We prove that the above protocol is zero-knowledge when $\mathsf{PolyCommit}_\mathsf{Ped}$ (from the KZG paper) is used for the polynomial commitments. We assume the product check is zero-knowledge (it is proven in mult3), and conduct a proof for the rest of the protocol. We do so by constructing a probabilistic polynomial time simulator $\mathcal{S}$ that knows the trapdoor $\tau$, which, for every (possibly malicious) verifier $\mathcal{V}$, can output a view of the execution of the protocol that is indistinguishable from the view produced by the real execution of the program.

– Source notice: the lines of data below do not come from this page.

theorem loseContents_keeps (K : Keeps nb P) (s : State) (pattern : Bool) (keep : Nat → Bool) (hb : Off
    0x2000000000000000000000000000000000000000000000000000000000000000000000000000000000000000000000000000000000000000000000000000000000000000000000000000000000000000000000000000000000000000000000000000000000000000000000000000000000000000000000000000000000000000000000000000000000000000000000000000000000000000000000000000000000000000000000000000000000000000000000000000000000000000
    nb) (h : P s) : P (loseContents s pattern keep) := by
  have := K.lose (s := s)
    (fun e => (pattern && patternIds.contains e.1.f) || !(match keyHome e.1 with
      | .at .b d => d != 255 && !keep d | .at .c d => !(d != 255 && keep d) | .at .m _ => true | _ => false))
    (fun e => match queueHome e.1 with | .at .b d => d == 255 || keep d | .at _ _ => false | _ => true)
    (off_bit rfl hb) (fun e he => by rw [he]; simp) (fun e he => by rw [he]) h
  exact K.frame this rfl rfl rfl rfl rfl

theorem entryComplete_keeps (K : Keeps nb P) (s : State) (hb : Off fpAll nb) (h : P s) : P (entryComplete s) := by
  unfold entryComplete
  repeat' first
    | (with_reducible first
        | assumption | intro _ | apply keeps_each | apply keeps_when | apply keeps_ite | apply K.wr | apply down_keeps K
        | apply up_keeps K | apply wrb_keeps K | apply clockLost_keeps K | apply dropBank_keeps K | apply dropRange_keeps K
        | apply loseContents_keeps K | apply patternLost_keeps K | apply rmiiWithdrawn_keeps K
        | apply withdrawClocks_keeps K)
    | exact off_sub rfl hb | exact off_bit rfl hb | exact off_any (off_sub rfl hb) | dsimp only | split

theorem dozeEnter_keeps (K : Keeps nb P) (s : State) (hb : Off
    0x400000000000000000000000000000000000000000000000000000000000000000000000000000000000000000000000000000000000000000000000000000000000000000000000000000000000000000000000000000000000000000000000000000000000000000000000000000000000000000000000940000000000000000000000000000000000000
    nb) (h : P s) : P (dozeEnter s) := by
  unfold dozeEnter
  repeat' first
    | (with_reducible first
        | assumption | intro _ | apply keeps_ite | apply K.wr | apply refuseEntry_keeps K)
    | exact off_sub rfl hb | exact off_bit rfl hb | dsimp only | split

theorem dozeExit_keeps (K : Keeps nb P) (s : State) (hb : Off 0x400C0000000000000000000000000000000000000 nb) (h : P s) : P
    (dozeExit s) := by
  unfold dozeExit
  repeat' first
    | (with_reducible first
        | assumption | intro _ | apply keeps_ite | apply K.wr | apply up_keeps K)
    | exact off_sub rfl hb | exact off_bit rfl hb | dsimp only | split

theorem recordWake_keeps (K : Keeps nb P) (s : State) (m : Nat) (hb : Off 0x20000000000000000000000000000000000000000 nb)
    (h : P s) : P (recordWake s m) := by
  unfold recordWake
  repeat' first
    | (with_reducible first
        | assumption | intro _ | apply K.wr)
    | exact off_sub rfl hb | exact off_bit rfl hb | dsimp only | split

theorem abandonEntry_keeps (K : Keeps nb P) (s : State) (b : Nat) (hb : Off
    0x500000000000000000000000000000000000000000000000000000000000000000000000000000000000000000000000000000000000000000000000000000000000000000000000000000000000000000000000000000000000000000000000000000000000000000000000000000000000000000000020A00000000000000000000000000000000000000
    nb) (h : P s) : P (abandonEntry s b) := by
  unfold abandonEntry
  repeat' first
    | (with_reducible first
        | assumption | intro _ | apply keeps_each | apply keeps_ite | apply K.wr | apply up_keeps K
        | apply recordWake_keeps K)
    | exact off_sub rfl hb | exact off_bit rfl hb | dsimp only | split

theorem wakeEvent_keeps (K : Keeps nb P) (s : State) (b : Nat) (hb : Off
    0x9D00000000000000000000000000000000000000000000000000000000000000000000000000000000000000000000000000000000000000000000000000000000000000000000000000000000000000000000000000000000000000000000000000000000000000000000000000000000000000000000020BC0000000000000000000000000000000000000
    nb) (h : P s) : P (wakeEvent s b) := by
  unfold wakeEvent
  repeat' first
    | (with_reducible first
        | assumption | intro _ | apply keeps_each | apply keeps_ite | apply K.wr | apply up_keeps K
        | apply abandonEntry_keeps K | apply powerDie_keeps K | apply recordWake_keeps K | apply refuseLate_keeps K
        | (apply keeps_fst; assumption) | (apply keeps_snd; assumption))
    | exact off_sub rfl hb | exact off_bit rfl hb | dsimp only | split

theorem repowerAll_keeps (K : Keeps nb P) (s : State) (hib : Bool) (hb : Off
    0x100000000000000000000000000000000000000000000000000000000000000000000000000000000000000000000000000000000000000000000000000000000000000000000000000000000000000000000000000000000000000000000000000000000000000000000000000000000000000000000000000000000000000000000000000000000000000
    nb) (h : P s) : P (repowerAll s hib) := by
  unfold repowerAll
  repeat' first
    | (with_reducible first
        | assumption | intro _ | apply keeps_each | apply keeps_ite | apply K.wr)
    | exact off_sub rfl hb | exact off_bit rfl hb | dsimp only | split

theorem wakeResume_keeps (K : Keeps nb P) (s : State) (hb : Off
    0x1000000000000000000000000000000000000000000000000000000000000000000000019E0000000000000000000200400000000000000000000000000000000000000000000000000000000000000000000000000000000000000000000000000000000000000000000000000000000000000000000000000000000000000000000000000000000000000000000000000000000000000000000720CC0000000000000000000000000000000000000
    nb) (h : P s) : P (wakeResume s) := by
  unfold wakeResume
  repeat' first
    | (with_reducible first
        | assumption | intro _ | apply keeps_ite | apply K.wr | apply down_keeps K | apply post_keeps K | apply up_keeps K
        | apply clkReqWritten_keeps K | apply recordWake_keeps K | apply repowerAll_keeps K)
    | exact off_sub rfl hb | exact off_bit rfl hb | dsimp only | split

theorem domErr_keeps (K : Keeps nb P) (s : State) (d code : Nat) (hb : Off
    0xE00000000000000000000000000000000000000000000000 nb) (h : P s) : P (domErr s d code) := by
  unfold domErr
  repeat' first
    | (with_reducible first
        | assumption | intro _ | apply K.wr | apply up_keeps K)
    | exact off_sub rfl hb | exact off_bit rfl hb | dsimp only | split

theorem setDomCtrl_keeps (K : Keeps nb P) (s : State) (d : Nat) (b : Bool) (hb : Off
    0x100000000000000000000000000000000000000000000000 nb) (h : P s) : P (setDomCtrl s d b) := by
  unfold setDomCtrl
  repeat' first
    | (with_reducible first
        | assumption | intro _ | apply K.wr)
    | exact off_sub rfl hb | exact off_bit rfl hb | dsimp only | split

theorem domSwitch_keeps (K : Keeps nb P) (s : State) (d : Nat) (on : Bool) (hb : Off
    0x100000000000000000000000000000000000000000000000000000000000000000000000000000000000000000000000000000000000000000000000000000000000000000000000000000000000000000000000000000000000000000000000000000000000000000000000000000000000000F00000000000000000000000000000000000000000000000
    nb) (h : P s) : P (domSwitch s d on) := by
  unfold domSwitch
  repeat' first
    | (with_reducible first
        | assumption | intro _ | apply keeps_ite | apply K.wr | apply domErr_keeps K | apply setDomCtrl_keeps K)
    | exact off_sub rfl hb | exact off_bit rfl hb | dsimp only | split

theorem domCtrlWritten_keeps (K : Keeps nb P) (s : State) (k v : Nat) (hb : Off
    0x100000000000000000000000000000000000000000000000000000000000000000000000000000000000000000000000000000000000000000000000000000000000000000000000000000000000000000000000000000000000000000000000000000000000000000000000000000000000000F00000000000000000000000000000000000000000000000
    nb) (h : P s) : P (domCtrlWritten s k v) := by
  unfold domCtrlWritten
  repeat' first
    | (with_reducible first
        | assumption | intro _ | apply keeps_each | apply keeps_ite | apply domSwitch_keeps K)
    | exact off_sub rfl hb | exact off_bit rfl hb | dsimp only | split

theorem drainStart_keeps (K : Keeps nb P) (s : State) (d : Nat) (hb : Off
    0x10000000000000000000000000000000000000000000000000000005A000066E000000001000000010000000000000004000000000000000000000000000000000000000000000000000000000000000000000000000000000000000000000000000000000000000000000000000000000000000000143C0000000000000000000000280000200400000000000000000000000000000000000000000000000000000000000000000000000000000000
    nb) (h : P s) : P (drainStart s d) := by
  unfold drainStart
  repeat' first
    | (with_reducible first
        | assumption | intro _ | apply keeps_ite | apply K.wr | apply hdsAbandon_keeps K | apply legsDrain_keeps K)
    | exact off_sub rfl hb | exact off_bit rfl hb | dsimp only | split

theorem switchOff_keeps (K : Keeps nb P) (s : State) (d : Nat) (forced : Bool) (hb : Off
    0x30000000000000000000000000000000000000000000000000000000000000000000000000000000000000000000000003C0000001800000000000000000000000000000000000000000000000000000000000000000000000000000000000000000000000000000000000000000000000000000000000000000000000000000000000000000000000000000000000000000000000000000000000000000000000000000000000100000000000000000000000000000000000000000
    nb) (h : P s) : P (switchOff s d forced) := by
  unfold switchOff
  repeat' first
    | (with_reducible first
        | assumption | intro _ | apply keeps_ite | apply K.wr | apply resetDomain_keeps K | apply wrb_keeps K
        | apply dropBank_keeps K | apply dropRange_keeps K | apply routesSettled_keeps K | apply withdrawClocks_keeps K)
    | exact off_sub rfl hb | exact off_bit rfl hb | dsimp only | split

theorem thermal_keeps (K : Keeps nb P) (s : State) (t : Int) (hb : Off
    0x300000000000000000000140010000000000001C20000000000000000000000000000000000000005A000066E000000301C3DF80010001000850000004F80000000000000000000000000000000100080000000000000000000000000000000000000000000000000000000000000000000000000000000000000000000000100000143C0020000000000000000000280000200400000000800000000000000000000000000002100003C6060F0000020E06000802000002000C6380
    nb) (h : P s) : P (thermal s t) := by
  unfold thermal
  repeat' first
    | (with_reducible first
        | assumption | intro _ | apply keeps_ite | apply down_keeps K | apply post_keeps K | apply up_keeps K
        | apply bindOff_keeps K)
    | exact off_sub rfl hb | exact off_bit rfl hb | dsimp only | split

theorem tempConversion_keeps (K : Keeps nb P) (s : State) (b m c0 c1 : Nat) (hb : Off
    0x300000000000000000000140010000000000001C20000000000000000000000000000000000000005A000066E000000301C3DF80010001000850000004F80000000000000000000000000000000100080000000000000000000000000000000000000000000000000000000000000000000000000000000000000000000000100000143C00200000000000000000002800002004000000008000000000000000000000000003FE100003C6060F0000020E06000802000002000C6380
    nb) (h : P s) : P (tempConversion s b m c0 c1) := by
  unfold tempConversion
  repeat' first
    | (with_reducible first
        | assumption | intro _ | apply keeps_ite | apply K.wr | apply thermal_keeps K)
    | exact off_sub rfl hb | exact off_bit rfl hb | dsimp only | split

theorem hotMinute_keeps (K : Keeps nb P) (s : State) (hb : Off
    0x300000000000000000000000000000000000000000000000000000000000000000000000000000000000000000000000000000000000000000000000000000000000000000000000000000000000000000000000000000000000000000000000000000000000000000000000000000000000000000000000202000000000000000000000000
    nb) (h : P s) : P (hotMinute s) := by
  unfold hotMinute
  repeat' first
    | (with_reducible first
        | assumption | intro _ | apply keeps_ite | apply K.wr | apply bump_keeps K | apply up_keeps K
        | apply ledgerRaise_keeps K | (apply keeps_fst; assumption) | (apply keeps_snd; assumption))
    | exact off_sub rfl hb | exact off_bit rfl hb | dsimp only | split

theorem dropWarn_keeps (K : Keeps nb P) (s : State) (hb : Off
    0x100000000000000000000000000000000000000000000000000000000000000000000000500000000000000000000000400000000000000000000000000000000000000000000000000000000000000000000000000000000000000000000000000000000000000000000000000000000000000000000000000000000000000000000000000000000000000000000000000000000000000050000020B00000000000000000000000000000000000000
    nb) (h : P s) : P (dropWarn s) := by
  unfold dropWarn
  repeat' first
    | (with_reducible first
        | assumption | intro _ | apply keeps_ite | apply bump_keeps K | apply post_keeps K | apply up_keeps K
        | apply abandonEntry_keeps K | apply refuseEntry_keeps K)
    | exact off_sub rfl hb | exact off_bit rfl hb | dsimp only | split

theorem dropClear_keeps (K : Keeps nb P) (s : State) (hb : Off
    0x100000000000000000000000000000000000000000000000000000000000000000000000000000000000000000000000400000000000000000000000000000000000000000000000000000000000000000000000000000000000000000000000000000000000000000000000000000000000000000000000000000000000000000000000000000000000000000000000000000000000000010000000000000000000000000000000000000000000000
    nb) (h : P s) : P (dropClear s) := by
  unfold dropClear
  repeat' first
    | (with_reducible first
        | assumption | intro _ | apply keeps_ite | apply down_keeps K | apply post_keeps K)
    | exact off_sub rfl hb | exact off_bit rfl hb | dsimp only | split

theorem execRailRise_keeps (K : Keeps nb P) (rail : Rail) (testEn : Bool) (s : State) (hb : Off
    0x10000000000000000000000000000000000000000000000000000001A000066E000000081000000010000000000000004080000000000000000000000000000002000000000000000000000000000000000000000000000000000000000000000000000000000000000000000000000000000000000143C0000000000000000000000280000200400000000000000000000000000000000004000000000000000000000000000000200000000000080
    nb) (h : P s) : OutKeeps P (execRailRise rail testEn s) := by
  unfold execRailRise
  repeat' first
    | (with_reducible first
        | assumption | intro _ | apply outKeeps_next | apply railRise_keeps K)
    | exact off_sub rfl hb | exact off_bit rfl hb | dsimp only | split
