theorem microOp_keeps (K : Keeps nb P) (c : Stitch) (n fb word : Nat) (mre : Int × Int × Int) (hb : Off
    0x1000000000000000000000000100000000000000000000000000000000000000000000000000000000200000000000000000000000000000000000000400000000000000000000000000000000000000000000000000000000000000000000000000000000000000000000000000000000000000000000000000000000000000000000000000000000000000000000000000000000000000000000000000000000000000000000000000000000000000000000000000000000000000
    nb) (h : P c.s) : P (microOp c n fb word mre).s := by
  unfold microOp
  repeat' first
    | (with_reducible first
        | assumption | apply keeps_ite | apply K.wr | apply drew_keeps K | apply post_keeps K | apply wrb_keeps K
        | apply Stitch.dest_keeps K | apply Stitch.operand_keeps K | apply Stitch.reads_keeps K
        | apply Stitch.setAcc_keeps K | apply Stitch.store_keeps K)
    | exact off_sub rfl hb | exact off_bit rfl hb | dsimp only | split

theorem microRun_keeps (K : Keeps nb P) (fuel : Nat) (c : Stitch) (n fb limit cycles : Nat) (mre : Int × Int × Int) (hb :
    Off
    0x1000000000000000000000000100000000000000000000000000000000000000000000000000000000300000000000000000000000000000000000000400000000000000000000000000000000000000000000000000000000000000000000000000000000000000000000000000000000000000000000000000000000000000000000000000000000000000000000000000000000000000000000000000000000000000000000000000000000000000000000000000000000000000
    nb) (h : P c.s) : P (microRun fuel c n fb limit cycles mre).2.s := by
  induction fuel generalizing c cycles with
  | zero => exact h
  | succ k ih =>
    unfold microRun
    repeat' first
      | (with_reducible first
          | assumption | intro _ | apply keeps_foldl | apply keeps_fold1 | apply keeps_fold2 | apply keeps_each
          | apply keeps_when | apply outKeeps_next | apply keeps_ite | apply ih | apply K.wr | apply Stitch.reads_keeps K
          | apply microOp_keeps K | (apply keeps_fst; assumption) | (apply keeps_snd; assumption))
      | exact off_sub rfl hb | exact off_bit rfl hb | dsimp only | split

theorem stageRc_keeps (K : Keeps nb P) (c : Stitch) (n _fb : Nat) (e v : Int) (hb : Off
    0x1000000000000000000000000000000000000000000000000000000000000000000000000000000000000000000000000000000000000000000000000000000000000000000000000000000000000000000000000000000000000000000000000000000000000000000000000000000000000000000000000000000000000000000000000000000010000000000000000000000000000000000000000000000000000000000000000000000000000000000000000000000000000000
    nb) (h : P c.s) : P (stageRc c n _fb e v).2.s := by
  unfold stageRc
  repeat' first
    | (with_reducible first
        | assumption | apply keeps_ite | apply bump_keeps K | apply Stitch.reads_keeps K | apply Stitch.store_keeps K
        | apply leSet_keeps K | (apply keeps_fst; assumption) | (apply keeps_snd; assumption))
    | exact off_sub rfl hb | exact off_bit rfl hb | dsimp only | split

theorem stageFf2_keeps (K : Keeps nb P) (c : Stitch) (n fb : Nat) (v : Int) (hb : Off 0 nb) (h : P c.s) : P (stageFf2 c n
    fb v).2.s := by
  unfold stageFf2
  repeat' first
    | (with_reducible first
        | assumption | apply keeps_ite | apply Stitch.store_keeps K | (apply keeps_fst; assumption)
        | (apply keeps_snd; assumption))
    | exact off_sub rfl hb | exact off_bit rfl hb | dsimp only | split

theorem stageFf1_keeps (K : Keeps nb P) (c : Stitch) (n : Nat) (v : Int) (hb : Off 0 nb) (h : P c.s) : P (stageFf1 c n
    v).2.s := by
  unfold stageFf1
  repeat' first
    | (with_reducible first
        | assumption | apply keeps_ite | apply drew_keeps K | apply Stitch.input_keeps K | apply Stitch.store_keeps K
        | (apply keeps_fst; assumption) | (apply keeps_snd; assumption))
    | exact off_sub rfl hb | exact off_bit rfl hb | dsimp only | split

theorem satSupervise_keeps (K : Keeps nb P) (s : State) (n : Nat) (clamped : Bool) (hb : Off
    0x100000000000000000000000000000000000000000000000000000000800000000000000000000000000000000000000400000000000000000000000000000000000000000000000000000000000000000000000000000000000000000000000000000000000000000000000000000000000000000000000000838000000400000000000000000000000000000000000000000000000000000000000000000000000000000000000000000000000000
    nb) (h : P s) : P (satSupervise s n clamped).1 := by
  unfold satSupervise
  repeat' first
    | (with_reducible first
        | assumption | intro _ | apply keeps_ite | apply K.wr | apply bump_keeps K | apply down_keeps K | apply post_keeps K
        | apply up_keeps K | (apply keeps_fst; assumption) | (apply keeps_snd; assumption))
    | exact off_sub rfl hb | exact off_bit rfl hb | dsimp only | split

theorem outputStage_keeps (K : Keeps nb P) (c : Stitch) (n fb : Nat) (e v : Int) (hb : Off
    0x1000000000000000000000000100000000000000000000000000000000000000000000000000000000814000000000000000000000000000000000000400000000000000000000000000000000000000000000000000000000000000000000000000000000000000000000000000000000000000000000000000000000000000000000000000838010000400000000000000000000000000000000000000000000000000000000000000000000000000000000000000000000000000
    nb) (h : P c.s) : P (outputStage c n fb e v).1.s := by
  unfold outputStage
  extract_lets ctl x1 x2 x3 c4 lo hi y cl out s1 s2 r
  have h1 : P x1.2.s := by
    unfold x1; split <;> with_reducible first | exact stageRc_keeps K _ _ _ _ _ (off_sub (by decide) hb) h | exact h
  have h2 : P x2.2.s := by
    unfold x2; split <;> with_reducible first | exact stageFf2_keeps K _ _ _ _ (off_sub (by decide) hb) h1 | exact h1
  have h3 : P c4.s := by
    unfold c4 x3; split <;> with_reducible first | exact stageFf1_keeps K _ _ _ (off_sub (by decide) hb) h2 | exact h2
  have h4 : P s1 := K.wr _ _ _ _ (off_bit rfl hb) (K.wr _ _ _ _ (off_bit rfl hb) h3)
  exact satSupervise_keeps K _ _ _ (off_sub rfl hb)
    (by unfold s2; split <;> with_reducible first | exact sendShadow_keeps K _ _ (off_sub (by decide) hb) h4 | exact h4)

theorem leClear_keeps (K : Keeps nb P) (s : State) (n : Nat) (hb : Off
    0x1000000000000000000000000000000000000000000000000000000000000000000000000000000000D00000000000000000000000000000000000000000000000000000000000000000000000000000000000000000000000000000000000000000000000000000000000000000000000000000000000000000000000000000000000000000C10000000000000000000000000000000000000000000000000000000000000000000000000000000000000000000000000000000000
    nb) (h : P s) : P (leClear s n) := by
  unfold leClear
  repeat' first
    | (with_reducible first
        | assumption | intro _ | apply keeps_foldl | apply keeps_fold1 | apply keeps_fold2 | apply K.wr | apply down_keeps K
        | apply mset_keeps K)
    | exact off_sub rfl hb | exact off_bit rfl hb | dsimp only | split

theorem leTakeClear_keeps (K : Keeps nb P) (s : State) (n : Nat) (hb : Off
    0x1000000000000000000000000000000000000000000000000000000000000000000000000000000000D00000000000000000000000000000000000000000000000000000000000000000000000000000000000000000000000000000000000000000000000000000000000000000000000000000000000000000000000000000000000000000C100000C0000000000000000000000000000000000000000000000000000000000000000000000000000000000000000000000000000
    nb) (h : P s) : P (leTakeClear s n) := by
  unfold leTakeClear
  repeat' first
    | (with_reducible first
        | assumption | intro _ | apply keeps_ite | apply K.wr | apply leClear_keeps K)
    | exact off_sub rfl hb | exact off_bit rfl hb | dsimp only | split

theorem leSwapSlot_keeps (K : Keeps nb P) (s : State) (n : Nat) (hb : Off
    0x100000000000000000000000000000000000000000000000000000000000000000000000000000000000000000000000000000000000000000000000000000000000000000000000000000000000000000000000000000000000000000000000003C000000000000000000000000000000000000000000000000000000000000000000000000000000000000000000000000000
    nb) (h : P s) : P (leSwapSlot s n) := by
  unfold leSwapSlot
  repeat' first
    | (with_reducible first
        | assumption | intro _ | apply keeps_ite | apply K.wr | apply down_keeps K)
    | exact off_sub rfl hb | exact off_bit rfl hb | dsimp only | split

theorem leSwapAll_keeps (K : Keeps nb P) (s : State) (hb : Off
    0x100000000000000000000000000000000000000000000000000000000000000000000000000000000000000000000000000000000000000000000000000000000000000000000000000000000000000000000000000000000000000000000000003C000000000000000000000000000000000000000000000000000000000000000000000000000000000000000000000000000
    nb) (h : P s) : P (leSwapAll s) := by
  unfold leSwapAll
  repeat' first
    | (with_reducible first
        | assumption | intro _ | apply keeps_each | apply keeps_ite | apply wrb_keeps K | apply leSwapSlot_keeps K)
    | exact off_sub rfl hb | exact off_bit rfl hb | dsimp only | split

theorem leEccOff_keeps (K : Keeps nb P) (s : State) (n : Nat) (hb : Off
    0x100000000000000000000000000000000000000000000000000000000000000000000000000000000000000000000000400000000000000000000000000000000000000000000000000000000000000000000000000000000000000000000000000000000000000000000000000000000000000000000000000400000000800000000000000000000000000000000000000000000000000000000000000000000000000000000000000000000000000
    nb) (h : P s) : P (leEccOff s n) := by
  unfold leEccOff
  repeat' first
    | (with_reducible first
        | assumption | intro _ | apply post_keeps K | apply up_keeps K)
    | exact off_sub rfl hb | exact off_bit rfl hb | dsimp only | split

The simulator $\mathcal{S}$ chooses arbitrary values for ${\mathsf{Poly}_\mathsf{Arr_1}(\tau)}$, ${\mathsf{Poly}_\mathsf{Arr_2}(\tau)}$, and $\mathsf{Poly_\pi}(\tau)$, then computes $g^{\mathsf{Poly}_\mathsf{Arr_1}(\tau)}$, $g^{\mathsf{Poly}_\mathsf{Arr_2}(\tau)}$, $g^{\mathsf{Poly_\pi}(\tau)}$ to write as the commitments $ K_\mathsf{Arr_1}$, $K_\mathsf{Arr_1}$, $K_\pi$. $\mathcal{S}$ then generates $r$ and $s$ as values for the random challenge (by strong Fiat-Shamir). It then chooses arbitrary values for ${\mathsf{Poly}_\mathsf{Arr_1'}(\tau)}$ and ${\mathsf{Poly}_\mathsf{Arr_2'}(\tau)}$, computes $g^{\mathsf{Poly}_\mathsf{Arr_1'}(\tau)}$ and $g^{\mathsf{Poly}_\mathsf{Arr_2'}(\tau)}$ to write as the commitments $ K_\mathsf{Arr_1'}$ and $K_\mathsf{Arr_1'}$. It creates a view of the product check as described in the zero-knowledge proof for mult3.

$\mathcal{S}$ generates the challenge evaluation point $\rho$ (by strong Fiat-Shamir) and computes $Q(\tau)$ using $\rho$ and the values it chose for ${\mathsf{Poly}_\mathsf{Arr_1}(\tau)}$, ${\mathsf{Poly}_\mathsf{Arr_2}(\tau)}$, $\mathsf{Poly_\pi}(\tau)$, ${\mathsf{Poly}_\mathsf{Arr_1'}(\tau)}$, and ${\mathsf{Poly}_\mathsf{Arr_2'}(\tau)}$. $\mathcal{S}$ outputs the commitment $K_Q = g^{Q(\tau)}$.

Now, $\mathcal{S}$ generates the second random challenge, $\zeta$ (which we assume is not in $\mathcal{H}_\kappa$; if it is in $\mathcal{H}_\kappa$, $\mathcal{S}$ simply restarts and runs from the beginning). This is once again by strong Fiat-Shamir. $\mathcal{S}$ then create fake opening proofs for ${\mathsf{Poly}_\mathsf{Arr_1}(\zeta)}$, ${\mathsf{Poly}_\mathsf{Arr_2}(\zeta)}$, $\mathsf{Poly_\pi}(\zeta)$, ${\mathsf{Poly}_\mathsf{Arr_1'}(\zeta)}$, and ${\mathsf{Poly}_\mathsf{Arr_2'}(\zeta)}$, to arbitrary values. This is done using the knowledge of $\tau$, calculating the respective witness $q(\tau) = \frac{{f(\tau) - f(\zeta)}}{\tau - \zeta}$ for each of the polynomials.

Finally, $\mathcal{S}$ creates a fake opening proof for $Q(\zeta) = \frac{Y_\mathsf{Vanish1} + \rho Y_\mathsf{Vanish2}}{(\zeta^n - 1)}$. This is done using knowledge of $\tau$ to calculate an accepting witness $q(\tau)$, as above. This means that $Y_\mathsf{Zero}$ will be zero, and the transcript will be accepted by the verifier. It is indistinguishable from a transcript generates from a real execution, since $\mathsf{PolyCommit}_\mathsf{Ped}$ has the property of Indistinguishability of Commitments due to the randomization by $h^{\hat{\phi}(x)}$.